I was rereading Jane Austen’s Emma, prompted by something I read in a diverting new novel, Natalie Jenner’s The Jane Austen Society (St. Martin’s Press, digital galley). Set in post-World II Chawton, the English village where Austen spent her final years, it features a diverse set of characters including the town doctor, a widowed schoolteacher, an American actress, a farm worker, a book-loving schoolgirl and a descendant of the Austen family. What brings them together is their shared enthusiasm for Austen’s works and the desire to establish a Jane Austen museum in a small cottage where she lived. The financial challenges are compounded by a will that will disallow Frances Knight’s claim to the cottage and a valuable library if a male heir is found. Mmm, sounds a bit like something Austen might concoct along with the entangled lives of its seemingly ordinary characters. If Jenner’s first novel lacks Austen’s sparkle, it is enhanced by the characters’ conversations about Austen and many, many references to the books.

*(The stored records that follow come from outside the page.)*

-- ==== Sys2Proof/Machine/LoadBase.lean ====
section
/-! DEFINITION. The course of a configuration load: where it reads, how it fails, what a failure wipes, what a stage's completion releases
(chapter 03). -/

namespace Sys2Proof.Machine
open Sys2Proof.Machine.Reg

/-! ## Register groups that a reset or a wipe returns to their reset values -/

/-- A register-file key belongs to a field. -/
def Fld.holds (f : Fld) (k : Nat) : Bool := f.lo == k % 64 && (f.inst? (k / 64)).isSome

/-- A persistent field. -/
def keyPersists (k : Nat) : Bool := allFields.any fun f => f.persist && f.holds k
/-- An LK field. -/
def keyLk (k : Nat) : Bool := allFields.any fun f => f.acc == .lk && f.holds k

/-- Register-file entries that satisfy `p` return to their reset values, but for the persistent ones. -/
def Dev.csrDrop (d : Dev) (p : Nat → Bool) : Dev := { d with csr := d.csr.filter fun e => keyPersists e.1 || !p e.1 }

/-- A register's offset. -/
def keyOff (k : Nat) : Nat := k / 64

/-- An offset lies in the QC, RG or HX registers of region `r`. -/
def offOfRegion (o r : Nat) : Bool :=
  let in_ (base n : Nat) : Bool := decide (base ≤ o) && decide (o < base + n)
  in_ (0x9000000 + 192 * r * 0x800) (192 * 0x800) || in_ (0x9E00000 + r * 0x1000) 0x1000 || in_ (0x9C00000 + r * 0x10000) 0x10000

/-- Counters that clear at POR, SYS and thaw alone (R186, R190). -/
def thawCounters : List Fld := [QC_CE, QC_UE, RG_LATE_DROP]

/-- Region `r` is blank: frames, map, queue controllers, gate, slices and cells as a reset leaves them. -/
def Dev.blankRegion (d : Dev) (r : Nat) : Dev :=
  let d := (d.wipeRegion r).csrDrop fun k => offOfRegion (keyOff k) r && !thawCounters.any (·.holds k)
  { d with fab := { d.fab with
      qc := d.fab.qc.filter fun e => e.1 / 192 != r, gate := d.fab.gate.filter fun e => e.1 != r,
      slice := d.fab.slice.filter fun e => e.1 / 128 != r, hxStop := d.fab.hxStop.filter fun e => e.1 / 16 != r,
      hxBase := d.fab.hxBase.filter fun e => e.1 / 16 != r, hxFirst := d.fab.hxFirst.filter fun e => e.1 / 16 != r,
      hxWatch := d.fab.hxWatch.filter fun e => e.1 / 32 != r, le := dropLogic d.fab.le r,
      crossOut := d.fab.crossOut.filter fun e => e.1 / 4096 != r, crossIn := d.fab.crossIn.filter fun e => e.1 / 4096 != r } }

/-- Bytes of a range of device addresses, and their error marks, are zeroed with valid ECC (R59). -/
def Dev.zeroCells (d : Dev) (lo n : Nat) : Dev :=
  let in_ (k : Nat) : Bool := decide (lo ≤ k) && decide (k < lo + n)
  { d with mem := d.mem.filter fun e => !in_ e.1, poison := d.poison.filter fun e => !in_ (8 * e.1),
           soft := d.soft.filter fun e => !in_ (8 * e.1), quiet := d.quiet.filter fun e => !in_ (8 * e.1) }

/-- Zeros are written over a range of device addresses (R104). -/
def Dev.zeroRange (d : Dev) (a n : Nat) : Dev := d.rawWrite a (allOn (List.replicate n 0))

/-! ## Where a load reads (R86, R94, R107, R108, R113) -/

/-- Flash offset of a slot's header (R86). -/
def slotBase (slot : Nat) : Nat := if slot = 0 then 0x0000_0000 else 0x0000_8000

/-- A flash read in the interface the load uses. -/
def Dev.flashRead (d : Dev) (addr len : Nat) : Dev := d.emit (.flash d.load.flash d.load.flash.opcode (some addr) len [])

/-- The SETUP commands, sent as the first read is, and the switch to the header's FLASH_MODE (R94). -/
def Dev.flashSwitch (d : Dev) (m : FlashMode) : Dev :=
  let d := m.setup.foldl (fun d s => d.emit (.flash {} s.1 none 0 s.2)) d
  { d with load := { d.load with flash := m } }

/-- How CFG_MODE uses the configuration pins (R114). Modes 5 to 7 are taken as the modes without flash and followers (log entry 153). -/
def cfgPinsOf (mode : Nat) : CfgPins :=
  match mode with
  | 0 => { clk := .flash, csN := .flash, dLow := .flash, dHigh := .flash, dout := .forward }
  | 1 => { clk := .input, csN := .high, dLow := .input, dHigh := .highZ, dout := .forward }
  | 2 => { clk := .input, csN := .high, dLow := .input, dHigh := .highZ, dout := .low }
  | _ => {}

/-- The device drives CFG_DONE low (R114). -/
def Dev.doneHold (d : Dev) : Dev :=
  { d with load := { d.load with doneOwn := false } }.setF CFG_DONE_PIN 0

/-- The device releases CFG_DONE, a wired-AND: its level is then what the other members of the chain leave, which is free (R114, R124, log
entry 154). A pin already released keeps its level. -/
def Dev.doneRelease (d : Dev) : Dev :=
  if d.load.doneOwn then d
  else
    let (v, d) := d.draw
    ({ d with load := { d.load with doneOwn := true } }.setF CFG_DONE_PIN (v % 2)).emit (.pulse "CFG_DONE" 1)

/-- A load starts over, awaiting its header. `b` = stage B only. -/
def Dev.loadAwait (d : Dev) (b stream pkts : Bool) (slot : Nat) : Dev :=
  { d with load := { d.load with hdr := none, next := 0, stream := stream, pkts := pkts, slot := slot, buf := [], used := 0, bOnly := b,
                                 flash := {}, lastAt := d.clk.ts, hbmWait := none, wroteData := [], wroteReg := [], wroteTile := [],
                                 wroteCsr := [] } }.setF CFG_STATE 1

/-- LOAD_FAIL of a load that ends or falls back (R105): class S where it leaves no stage B running, else class F. -/
def Dev.loadFailed (d : Dev) (code st : Nat) (s : Bool) : Dev :=
  let det := [dC code, dC d.load.slot, dO d.load.next, dC st]
  let d := (d.setF CFG_FAIL_CODE code).uart (0xE0 + code)
  if s then d.logEv 0x0102 .S 0 det d.openPart else (d.logEv 0x0102 .F 0 det d.openPart).msix (d.fld MGT_F_VEC)

/-- What the failed stage wrote is wiped (R104). -/
def Dev.loadWipe (d : Dev) : Dev :=
  let l := d.load
  let d := l.wroteReg.foldl Dev.blankRegion d
  let d := l.wroteTile.foldl (fun d t => d.zeroCells (tileAddr t 0) (2 ^ 21)) d
  let d := l.wroteData.foldl (fun d e => d.zeroRange e.1 e.2) d
  let d := d.csrDrop fun k => l.wroteCsr.contains (keyOff k)
  { d with load := { d.load with wroteReg := [], wroteTile := [], wroteData := [], wroteCsr := [], hbmWait := none,
                                 portFw := if l.bOnly || d.cfgState == 3 then d.load.portFw else [],
                                 entryList := if l.bOnly || d.cfgState == 3 then [] else d.load.entryList } }

/-- A load fails with a FAIL_CODE, and an address-decode status (R104, R105). -/
def Dev.loadFail (d : Dev) (code st : Nat) : Dev :=
  let stageB := d.load.bOnly || d.cfgState == 3
  let d := (d.loadFailed code st stageB).loadWipe
  let d := { d with load := { d.load with hdr := none, buf := [], content := none } }
  if stageB then d.setF CFG_STATE 8
  else if !d.load.stream && d.load.slot == 0 then d.loadAwait false false false 1
  else { d with load := { d.load with stream := false, pkts := false } }.setF CFG_STATE 7

/-- From ROOT lock the boot ROM starts the load that CFG_MODE names (R101, R105, R113). -/
def Dev.bootStart (d : Dev) : Dev :=
  match d.fld CFG_MODE with
  | 0 => d.loadAwait false false false 0
  | 1 => d.loadAwait false true true 0
  | 2 => d.loadAwait false true true 0
  | 3 => d.setF CFG_STATE 6
  | 4 => d.setF CFG_STATE 6
  | _ => (d.loadFailed 2 0 false).setF CFG_STATE 7

/-- CFG_CTL.LOAD (R107, R125): a load from CFG_LOAD_DATA, of stage B alone from FAILED_B. -/
def Dev.loadStart (d : Dev) : Dev :=
  match d.cfgState with
  | 6 => d.loadAwait false true false 0
  | 7 => d.loadAwait false true false 0
  | 8 => (d.loadAwait true true false (d.fld CFG_SLOT))
  | _ => d

/-- The load of a RELOAD, once its reset phase has ended (R107, R108). -/
def Dev.reloadLoad (d : Dev) : Dev :=
  let mode := d.fld CFG_MODE
  let s := d.fld CFG_SLOT
  if d.flag CFG_RELOAD_SRC then d.loadAwait true true false s
  else if mode = 0 then d.loadAwait true false false s
  else d.loadAwait true true (mode == 1 || mode == 2) s

/-- The next section a load looks at: a load of stage B alone passes over stage A but for what it forwards (R107, R108). A reloading
follower judges stage A by the digests of its header's table, and its bytes are passed over (log entry 150). -/
def Dev.loadSkip (d : Dev) : Dev :=
  match d.load.hdr with
  | none => d
  | some h =>
    if !d.load.bOnly then d
    else
      let rest := (h.sects.drop d.load.next).takeWhile fun x => x.stage == 0 && !x.follower
      { d with load := { d.load with next := d.load.next + rest.length } }

/-- The bytes of an item at `off` of the load's stream: those before it are passed over (R116); `none` until they have come. -/
def Dev.streamTake (d : Dev) (off n : Nat) : Option (List Byte × Dev) :=
  let l := d.load
  if off < l.used ∨ l.used + l.buf.length < off + n then none
  else
    let b := l.buf.drop (off - l.used)
    some (b.take n, { d with load := { l with buf := b.drop n, used := off + n } })

/-- Bytes of a stream load arrive. -/
def Dev.streamAdd (d : Dev) (bs : List Byte) : Dev :=
  { d with load := { d.load with buf := d.load.buf ++ bs, lastAt := d.clk.ts } }

/-- A load is reading: HEADER to STAGE_B, not in a RELOAD's reset phase, and no accepted PFAIL_N has stopped it (R110). -/
def Dev.loading (d : Dev) : Bool :=
  d.live && !d.rst.pfail && d.rst.reload.isNone && decide (1 ≤ d.cfgState) && decide (d.cfgState ≤ 3)

end Sys2Proof.Machine
end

Did you know that shell-shocked WWI veterans were encouraged to read Austen novels and that Winston Churchill read them to get through WWII? I totally get it. Austen is a tonic for anxious times, and her books help ease the worries and griefs of Jenner’s characters. “Part of the comfort they derived from rereading was the satisfaction of knowing there would be closure — of feeling, each time, an inexplicable anxiety over whether the main characters would find love and happiness, while all the while knowing, on some different parallel interior track, that it was all going to work out in the end. Of being both one step ahead of the characters and one step behind Austen on every single reading.”

Exactly. Of course if you’ve never read Austen or don’t care for her, then the charms of The Jane Austen Society will be lost on you. But I found it a pleasant antidote to uncertainty, and it reminded me that rereading Austen is always a good thing.

Especially before, during and after a storm.